-------- Input material --------

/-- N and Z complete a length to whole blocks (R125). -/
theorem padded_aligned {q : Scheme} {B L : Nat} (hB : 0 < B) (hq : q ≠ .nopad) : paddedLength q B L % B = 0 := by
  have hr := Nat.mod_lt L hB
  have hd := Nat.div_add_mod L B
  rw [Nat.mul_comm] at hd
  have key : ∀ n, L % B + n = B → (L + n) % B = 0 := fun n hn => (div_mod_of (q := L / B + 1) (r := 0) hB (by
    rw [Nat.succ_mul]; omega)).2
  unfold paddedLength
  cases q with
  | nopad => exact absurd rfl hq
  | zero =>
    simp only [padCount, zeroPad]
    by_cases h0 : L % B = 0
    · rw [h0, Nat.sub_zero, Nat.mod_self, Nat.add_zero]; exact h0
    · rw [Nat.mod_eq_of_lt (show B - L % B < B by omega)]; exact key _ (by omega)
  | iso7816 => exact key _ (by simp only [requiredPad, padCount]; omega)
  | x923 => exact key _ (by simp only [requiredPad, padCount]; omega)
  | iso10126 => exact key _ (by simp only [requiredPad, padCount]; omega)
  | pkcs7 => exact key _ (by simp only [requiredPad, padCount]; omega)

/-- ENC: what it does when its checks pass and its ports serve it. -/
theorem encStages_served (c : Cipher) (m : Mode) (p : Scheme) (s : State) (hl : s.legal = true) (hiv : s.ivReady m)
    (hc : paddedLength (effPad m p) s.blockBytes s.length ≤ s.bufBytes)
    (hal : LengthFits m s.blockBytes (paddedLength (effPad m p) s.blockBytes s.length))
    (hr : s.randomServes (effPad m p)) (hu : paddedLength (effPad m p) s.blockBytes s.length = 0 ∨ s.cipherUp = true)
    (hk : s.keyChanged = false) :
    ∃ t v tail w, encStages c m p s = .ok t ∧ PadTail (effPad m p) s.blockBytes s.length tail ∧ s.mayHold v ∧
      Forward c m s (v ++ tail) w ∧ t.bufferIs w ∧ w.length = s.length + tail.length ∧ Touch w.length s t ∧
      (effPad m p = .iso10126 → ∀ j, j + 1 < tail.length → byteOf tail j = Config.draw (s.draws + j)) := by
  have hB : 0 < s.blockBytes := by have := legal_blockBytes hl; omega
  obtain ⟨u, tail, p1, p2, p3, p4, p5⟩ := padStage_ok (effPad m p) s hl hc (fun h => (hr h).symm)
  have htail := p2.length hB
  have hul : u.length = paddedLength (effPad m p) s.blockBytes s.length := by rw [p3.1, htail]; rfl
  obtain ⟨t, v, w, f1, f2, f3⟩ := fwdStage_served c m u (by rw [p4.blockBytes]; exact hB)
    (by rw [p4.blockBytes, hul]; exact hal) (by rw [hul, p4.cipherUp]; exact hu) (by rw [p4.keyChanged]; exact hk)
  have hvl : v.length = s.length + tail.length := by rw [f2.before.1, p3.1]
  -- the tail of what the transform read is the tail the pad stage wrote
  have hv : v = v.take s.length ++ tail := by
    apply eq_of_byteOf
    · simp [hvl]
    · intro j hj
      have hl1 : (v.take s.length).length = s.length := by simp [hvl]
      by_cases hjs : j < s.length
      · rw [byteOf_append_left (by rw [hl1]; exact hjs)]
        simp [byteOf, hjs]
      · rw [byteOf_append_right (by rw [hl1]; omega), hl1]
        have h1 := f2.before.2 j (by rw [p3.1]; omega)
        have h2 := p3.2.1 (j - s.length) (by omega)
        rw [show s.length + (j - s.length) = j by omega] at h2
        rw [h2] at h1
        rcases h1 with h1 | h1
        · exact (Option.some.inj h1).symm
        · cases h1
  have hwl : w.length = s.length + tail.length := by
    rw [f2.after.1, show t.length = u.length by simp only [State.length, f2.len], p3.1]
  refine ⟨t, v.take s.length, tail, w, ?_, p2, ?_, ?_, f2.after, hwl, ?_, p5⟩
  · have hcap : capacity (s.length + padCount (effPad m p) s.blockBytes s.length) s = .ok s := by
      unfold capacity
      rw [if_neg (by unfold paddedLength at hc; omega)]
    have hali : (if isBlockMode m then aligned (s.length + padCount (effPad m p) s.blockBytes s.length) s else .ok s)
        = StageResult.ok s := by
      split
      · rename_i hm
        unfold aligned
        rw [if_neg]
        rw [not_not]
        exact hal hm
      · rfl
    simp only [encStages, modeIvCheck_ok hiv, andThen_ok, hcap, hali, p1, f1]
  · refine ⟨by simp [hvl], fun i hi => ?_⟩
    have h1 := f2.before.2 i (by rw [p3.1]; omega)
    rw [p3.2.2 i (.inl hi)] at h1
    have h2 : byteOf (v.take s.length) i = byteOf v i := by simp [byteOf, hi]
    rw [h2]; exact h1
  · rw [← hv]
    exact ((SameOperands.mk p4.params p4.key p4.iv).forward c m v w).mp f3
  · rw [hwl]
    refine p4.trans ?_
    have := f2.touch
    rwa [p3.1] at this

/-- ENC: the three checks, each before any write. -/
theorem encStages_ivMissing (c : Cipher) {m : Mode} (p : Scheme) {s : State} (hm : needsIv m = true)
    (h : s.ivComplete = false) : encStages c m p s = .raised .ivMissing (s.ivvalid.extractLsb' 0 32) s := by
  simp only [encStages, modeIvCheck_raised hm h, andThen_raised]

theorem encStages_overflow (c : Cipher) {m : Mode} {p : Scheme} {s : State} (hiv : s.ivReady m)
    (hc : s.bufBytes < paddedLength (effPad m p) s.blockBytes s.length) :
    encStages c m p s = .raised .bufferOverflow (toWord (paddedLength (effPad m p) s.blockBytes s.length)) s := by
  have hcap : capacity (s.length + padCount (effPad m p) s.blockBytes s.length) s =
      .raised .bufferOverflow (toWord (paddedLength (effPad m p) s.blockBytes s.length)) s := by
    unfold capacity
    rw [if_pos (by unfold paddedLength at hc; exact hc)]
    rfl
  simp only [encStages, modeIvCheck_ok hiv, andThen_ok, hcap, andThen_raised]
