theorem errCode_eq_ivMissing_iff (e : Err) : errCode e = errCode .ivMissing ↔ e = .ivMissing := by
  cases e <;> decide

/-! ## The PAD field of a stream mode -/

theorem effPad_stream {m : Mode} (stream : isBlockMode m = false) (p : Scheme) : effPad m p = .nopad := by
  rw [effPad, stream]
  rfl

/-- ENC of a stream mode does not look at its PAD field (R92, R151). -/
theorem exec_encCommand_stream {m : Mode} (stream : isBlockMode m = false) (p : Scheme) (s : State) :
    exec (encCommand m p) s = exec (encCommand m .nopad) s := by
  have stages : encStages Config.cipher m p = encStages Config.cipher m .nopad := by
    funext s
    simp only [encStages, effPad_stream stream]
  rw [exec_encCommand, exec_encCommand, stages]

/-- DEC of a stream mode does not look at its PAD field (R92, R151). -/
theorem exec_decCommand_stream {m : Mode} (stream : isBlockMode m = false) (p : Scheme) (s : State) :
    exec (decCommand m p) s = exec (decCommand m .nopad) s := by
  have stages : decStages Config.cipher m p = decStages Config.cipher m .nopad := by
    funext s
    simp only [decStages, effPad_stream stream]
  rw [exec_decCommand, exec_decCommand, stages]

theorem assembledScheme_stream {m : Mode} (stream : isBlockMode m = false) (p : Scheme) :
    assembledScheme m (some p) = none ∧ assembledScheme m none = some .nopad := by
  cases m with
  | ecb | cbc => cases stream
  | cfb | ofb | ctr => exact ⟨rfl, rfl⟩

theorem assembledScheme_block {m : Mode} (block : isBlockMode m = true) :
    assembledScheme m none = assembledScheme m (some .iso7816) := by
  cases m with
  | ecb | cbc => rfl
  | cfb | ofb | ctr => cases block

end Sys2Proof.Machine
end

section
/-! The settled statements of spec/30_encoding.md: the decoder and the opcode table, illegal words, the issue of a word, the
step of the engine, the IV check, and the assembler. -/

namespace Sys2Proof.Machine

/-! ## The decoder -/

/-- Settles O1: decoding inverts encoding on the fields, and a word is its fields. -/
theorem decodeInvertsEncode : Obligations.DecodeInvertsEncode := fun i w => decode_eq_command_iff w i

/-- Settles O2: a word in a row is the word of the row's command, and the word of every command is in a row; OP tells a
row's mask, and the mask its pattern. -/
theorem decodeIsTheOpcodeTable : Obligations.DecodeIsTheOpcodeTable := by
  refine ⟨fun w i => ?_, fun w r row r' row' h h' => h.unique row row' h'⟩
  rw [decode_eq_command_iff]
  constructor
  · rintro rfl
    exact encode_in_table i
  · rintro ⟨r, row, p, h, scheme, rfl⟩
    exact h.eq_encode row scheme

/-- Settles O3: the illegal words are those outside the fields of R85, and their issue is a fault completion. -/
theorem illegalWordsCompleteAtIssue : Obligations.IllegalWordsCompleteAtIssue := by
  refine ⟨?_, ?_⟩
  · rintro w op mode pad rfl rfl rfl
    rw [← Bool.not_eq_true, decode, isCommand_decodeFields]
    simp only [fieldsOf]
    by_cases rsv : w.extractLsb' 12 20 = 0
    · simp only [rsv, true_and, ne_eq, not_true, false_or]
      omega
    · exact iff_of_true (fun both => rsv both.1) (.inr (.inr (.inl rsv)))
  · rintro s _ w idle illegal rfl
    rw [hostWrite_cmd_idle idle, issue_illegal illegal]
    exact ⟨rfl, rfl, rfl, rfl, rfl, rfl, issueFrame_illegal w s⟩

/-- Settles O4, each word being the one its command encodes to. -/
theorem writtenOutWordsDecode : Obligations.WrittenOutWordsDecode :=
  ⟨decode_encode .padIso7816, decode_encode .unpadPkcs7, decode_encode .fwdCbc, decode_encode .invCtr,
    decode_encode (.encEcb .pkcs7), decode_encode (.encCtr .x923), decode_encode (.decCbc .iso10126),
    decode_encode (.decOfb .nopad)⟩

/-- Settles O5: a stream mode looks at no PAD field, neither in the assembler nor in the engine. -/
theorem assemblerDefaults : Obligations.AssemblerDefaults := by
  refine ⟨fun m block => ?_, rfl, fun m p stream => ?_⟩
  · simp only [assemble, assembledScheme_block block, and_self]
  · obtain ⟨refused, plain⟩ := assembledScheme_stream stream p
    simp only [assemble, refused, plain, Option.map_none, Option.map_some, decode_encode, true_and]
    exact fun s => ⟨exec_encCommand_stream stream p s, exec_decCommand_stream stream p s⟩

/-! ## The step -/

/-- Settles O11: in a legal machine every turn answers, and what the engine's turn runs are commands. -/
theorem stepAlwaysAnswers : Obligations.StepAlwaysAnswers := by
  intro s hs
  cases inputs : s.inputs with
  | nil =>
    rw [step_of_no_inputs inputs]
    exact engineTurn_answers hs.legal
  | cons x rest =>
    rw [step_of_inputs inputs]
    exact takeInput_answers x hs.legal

--------

What to work on:
Reproduce the listing above exactly from the line containing "decode_encode (.encEcb .pkcs7), decode_encode" through its last line, with both of those lines included.

Response to the task:
    decode_encode (.encEcb .pkcs7), decode_encode (.encCtr .x923), decode_encode (.decCbc .iso10126),
    decode_encode (.decOfb .nopad)⟩

/-- Settles O5: a stream mode looks at no PAD field, neither in the assembler nor in the engine. -/
theorem assemblerDefaults : Obligations.AssemblerDefaults := by
  refine ⟨fun m block => ?_, rfl, fun m p stream => ?_⟩
  · simp only [assemble, assembledScheme_block block, and_self]
  · obtain ⟨refused, plain⟩ := assembledScheme_stream stream p
    simp only [assemble, refused, plain, Option.map_none, Option.map_some, decode_encode, true_and]
    exact fun s => ⟨exec_encCommand_stream stream p s, exec_decCommand_stream stream p s⟩

/-! ## The step -/

/-- Settles O11: in a legal machine every turn answers, and what the engine's turn runs are commands. -/
theorem stepAlwaysAnswers : Obligations.StepAlwaysAnswers := by
  intro s hs
  cases inputs : s.inputs with
  | nil =>
    rw [step_of_no_inputs inputs]
    exact engineTurn_answers hs.legal
  | cons x rest =>
    rw [step_of_inputs inputs]
    exact takeInput_answers x hs.legal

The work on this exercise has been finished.